* WORK ORDER *
Start with the first line of the material. Repeat each line exactly through the one that contains "def execTimeRecordReceived (h".

* SUPPLIED ENTRIES *
══════
/-- An OBJ record of S_n, or of the capture before it, is taken. Section 3 is compared only; while a resync of it is pending, the standby
cancels what is armed with LINK (R295, R296). -/
def State.objTake (s : State) (last : Bool) (sec : Nat) (ws : List Word) : State :=
  let o := Obj.mk sec (bitsOf (ws.getD 0 0) 15 0) (ws.drop 1)
  let n := s.twp.cycle.getD 0 - (if last then 1 else 0)
  let whole := s.wholeAt n sec
  let s := if last then s else { s with twp := { s.twp with recvd := s.twp.recvd ++ [o] } }
  if sec = 3 then
    if !whole ∨ s.bit TWP.PAIR_STATUS_HELD then s else
    let s := match s.slcLink with | some t => s.linkCancel t | none => s
    match s.lkpLink with | some t => s.linkCancel t | none => s
  else
    match findObj (if last then s.twp.prev else s.twp.snap) sec o.idx with
    | none => s
    | some c =>
      let s := s.mergeObj (s.pairT n) o c whole
      if !whole then s
      else if last then { s with twp := { s.twp with prev := putObj s.twp.prev o } }
      else { s with twp := { s.twp with snap := putObj s.twp.snap o } }

/-- A record of the next snapshot waits for the own capture. -/
def State.aheadPut (s : State) (sec : Nat) (ws : List Word) : State :=
  { s with twp := { s.twp with ahead := s.twp.ahead ++ [(sec, ws)] } }

/-- An OBJ record arrives: it corrects the standby against its own capture of the same pair cycle (R283). -/
def State.objReceive (s : State) (h : TwHead) (sec : Nat) (ws : List Word) : State :=
  s.twGet 2 h (extra := twFrames ws.length - 1) fun s =>
    if !s.standby then s else
    match s.snapAge h.cycle with
    | some .own => s.objTake false sec ws
    | some .last => s.objTake true sec ws
    | some .next => s.aheadPut sec ws
    | none => s

def execStateObjectReceived (h : TwHead) (sect : Fin 7) (ws : List Word) (s : State) : Host.Outcome State Fault Refusal :=
  .next (s.objReceive h sect ws)

/-- A TIME record is stored (Table 13.5). -/
def State.timeReceive (s : State) (h : TwHead) (ws : List Word) : State :=
  s.twGet 2 h fun s => s.each (List.range 10) fun s k => s.wr (TWP.PEER_TIM k) (ws.getD k 0)

def execTimeRecordReceived (h : TwHead) (ws : List Word) (s : State) : Host.Outcome State Fault Refusal := .next (s.timeReceive h ws)

/-- T of the held change: the instant of a LINK change that has passed without GO (R295). -/
def State.heldT (s : State) : Option Nat :=
  if s.bit TWP.PAIR_STATUS_HELD then (s.slcLink.toList ++ s.lkpLink.toList).find? fun t => decide (t ≤ s.nowQ) else none

/-- A held change is decided by section 3 of the first snapshot captured at or after its T: it fires when the active's state is the
one it makes, else it is cancelled (R295). -/
def State.heldDecide (s : State) (d3 : Word) : State :=
  match s.heldT with
  | none => s
  | some t =>
  if s.lastT < t then s else
  let fired := s.linkFire t
  if sectionDigest fired.section3 3 = d3 then
    { fired with twp := { fired.twp with snap := s.twp.snap.filter (fun o => o.sec != 3) ++ fired.section3 } }
  else s.linkCancel t

/-- Sections of which a digest of the capture, with every received record in its place, is not the active's; section 3 is compared
as captured (R283, R285). -/
def State.digestDiff (s : State) (ws : List Word) : BitVec 8 :=
  let mine := s.twp.recvd.foldl (fun os o => if o.sec = 3 then os else putObj os o) s.twp.snap
  (List.range 7).foldl (fun m k => if sectionDigest mine k = ws.getD (k + 1) 0 then m else m ||| BitVec.ofNat 8 (2 ^ k)) 0

/-- Sections under resync of which every object of the capture has come in this snapshot (R286). -/
def State.wholeCame (s : State) : BitVec 8 :=
  (List.range 7).foldl (fun m k =>
    if s.wholeNow k && ((s.twp.snap.filter fun o => o.sec == k).all fun o => (findObj s.twp.recvd k o.idx).isSome) then m ||| BitVec.ofNat 8 (2 ^ k)
    else m) 0

/-- The DIGEST record of S_n is taken (R285, R286). A section whose objects have come whole is in sync again when the digests of a later
snapshot match. -/
def State.digestTake (s : State) (ws : List Word) : State :=
  if s.twp.digest then s else
  let s := s.heldDecide (ws.getD 4 0)
  let bad := if s.twp.snapBad then 0x7F else s.digestDiff ws
  let was := s.twp.resync ||| s.twp.whole
  let came := s.wholeCame
  let s := { s with twp := { s.twp with digest := true, match_ := 0x7F &&& ~~~bad, resync := s.twp.resync &&& ~~~came,
                                        whole := (s.twp.whole &&& bad) ||| came } }
  let s := if bad.getLsbD 3 then s else s.setBit TWP.PAIR_STATUS_DIVERGED false
  let s := if was ≠ 0 ∧ s.twp.resync ||| s.twp.whole = (0 : BitVec 8) then (s.bump TWP.RESYNC_CNT).raise TWP.TWP_EVENT_RESYNC_DONE else s
  s.digestFail (s.twp.cycle.getD 0) bad

/-- A DIGEST record arrives: one that comes after the next T is too late (R287). -/
def State.digestReceive (s : State) (h : TwHead) (ws : List Word) : State :=
  s.twGet 2 h fun s =>
    if !s.standby then s else
    match s.snapAge (ws.getD 0 0) with
    | some .own => s.digestTake ws
    | some .next => s.aheadPut 7 ws
    | _ => s

def execDigestReceived (h : TwHead) (ws : List Word) (s : State) : Host.Outcome State Fault Refusal := .next (s.digestReceive h ws)

/-! ### The pair-cycle end (R276, R279, R283) -/

/-- What T_n brings (R279): the active reports a snapshot that it could not finish, a standby without a DIGEST for the one before takes
it as mismatched (R287), claims rise, the heartbeat goes out, the paired state is captured; records of S_n that have come already are
taken (R283, R285). -/
def State.pairCycle (s : State) (n : Nat) : State :=
  if !s.released ∨ s.pllLost 0 ∨ !s.pairEn ∨ s.twp.cycle = some n then s else
  let s := match s.twp.cycle with
    | some k => if s.standby ∧ !s.twp.digest then s.digestFail k 0x7F else s
    | none => s
  let ahead := if s.standby ∧ s.twp.cycle.map (· + 1) = some n then s.twp.ahead else []
  let s := if s.twp.overrun then ({ s with twp := { s.twp with overrun := false } }).raise TWP.TWP_EVENT_SNAP_OVERRUN else s
  let t := s.pairT n
  let s := s.promote t
  let s := { s with twp := { s.twp with cycle := some n, paths := s.twp.early, early := [], due := true } }
  let s := (s.sendCtrl 1 (s.heartbeat n)).hbPut (n, [])
  let s := { s with twp := { s.twp with prev := s.twp.snap, snap := s.captureAll, recvd := [], digest := false,
                                          snapBad := s.twp.nextBad, nextBad := false, ahead := [] } }
  let s := s.each (List.range 16) fun s c =>
    if (s.can c).seen = [] then s else
      s.setCan c { s.can c with seen := (s.can c).seen.filter fun x => decide (t ≤ x.2.1 + s.pairUs * usQ) }
  if s.isActive then s.sendSnapshot n else s.each ahead fun s x => if x.1 = 7 then s.digestTake x.2 else s.objTake false x.1 x.2

/-- T_n has come, when it has not been taken yet (R279). -/
def State.pairEnd (s : State) : State :=
  if s.nowQ < s.pairBase then s else s.pairCycle ((s.nowQ - s.pairBase) / (s.pairUs * usQ))

def execPairCycleEnd (s : State) : Host.Outcome State Fault Refusal := .next s.pairEnd

/-! ### Resync requests (R286) -/

/-- The active will send the sections asked for whole (R286). -/
def State.resyncReceive (s : State) (h : TwHead) (mask : Word) : State :=
  s.twGet 0 h fun s => if s.isActive then { s with twp := { s.twp with full := s.twp.full ||| mask.setWidth 8 } } else s

def execResyncReqReceived (h : TwHead) (mask : Word) (s : State) : Host.Outcome State Fault Refusal := .next (s.resyncReceive h mask)

/-! ### Departure notes (R289 to R291) -/

/-- END of a port has arrived: parked copies that the old active did not send can be started (R294). -/
def State.endTaken (s : State) (p : Nat) : State :=
  match s.twp.swapped, s.twp.swap with
  | some d, _ =>
    if d.active ∧ !d.ends.getLsbD p then
      ({ s with twp := { s.twp with swapped := some { d with ends := d.ends ||| BitVec.ofNat 16 (2 ^ p) } } }).unpark fun o => o == p
    else s
  | none, some w => { s with twp := { s.twp with swap := some { w with ends := w.ends ||| BitVec.ofNat 16 (2 ^ p) } } }
  | none, none => s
══════
* OUTPUT FOR THIS EXERCISE *
/-- An OBJ record of S_n, or of the capture before it, is taken. Section 3 is compared only; while a resync of it is pending, the standby
cancels what is armed with LINK (R295, R296). -/
def State.objTake (s : State) (last : Bool) (sec : Nat) (ws : List Word) : State :=
  let o := Obj.mk sec (bitsOf (ws.getD 0 0) 15 0) (ws.drop 1)
  let n := s.twp.cycle.getD 0 - (if last then 1 else 0)
  let whole := s.wholeAt n sec
  let s := if last then s else { s with twp := { s.twp with recvd := s.twp.recvd ++ [o] } }
  if sec = 3 then
    if !whole ∨ s.bit TWP.PAIR_STATUS_HELD then s else
    let s := match s.slcLink with | some t => s.linkCancel t | none => s
    match s.lkpLink with | some t => s.linkCancel t | none => s
  else
    match findObj (if last then s.twp.prev else s.twp.snap) sec o.idx with
    | none => s
    | some c =>
      let s := s.mergeObj (s.pairT n) o c whole
      if !whole then s
      else if last then { s with twp := { s.twp with prev := putObj s.twp.prev o } }
      else { s with twp := { s.twp with snap := putObj s.twp.snap o } }

/-- A record of the next snapshot waits for the own capture. -/
def State.aheadPut (s : State) (sec : Nat) (ws : List Word) : State :=
  { s with twp := { s.twp with ahead := s.twp.ahead ++ [(sec, ws)] } }

/-- An OBJ record arrives: it corrects the standby against its own capture of the same pair cycle (R283). -/
def State.objReceive (s : State) (h : TwHead) (sec : Nat) (ws : List Word) : State :=
  s.twGet 2 h (extra := twFrames ws.length - 1) fun s =>
    if !s.standby then s else
    match s.snapAge h.cycle with
    | some .own => s.objTake false sec ws
    | some .last => s.objTake true sec ws
    | some .next => s.aheadPut sec ws
    | none => s

def execStateObjectReceived (h : TwHead) (sect : Fin 7) (ws : List Word) (s : State) : Host.Outcome State Fault Refusal :=
  .next (s.objReceive h sect ws)

/-- A TIME record is stored (Table 13.5). -/
def State.timeReceive (s : State) (h : TwHead) (ws : List Word) : State :=
  s.twGet 2 h fun s => s.each (List.range 10) fun s k => s.wr (TWP.PEER_TIM k) (ws.getD k 0)

def execTimeRecordReceived (h : TwHead) (ws : List Word) (s : State) : Host.Outcome State Fault Refusal := .next (s.timeReceive h ws)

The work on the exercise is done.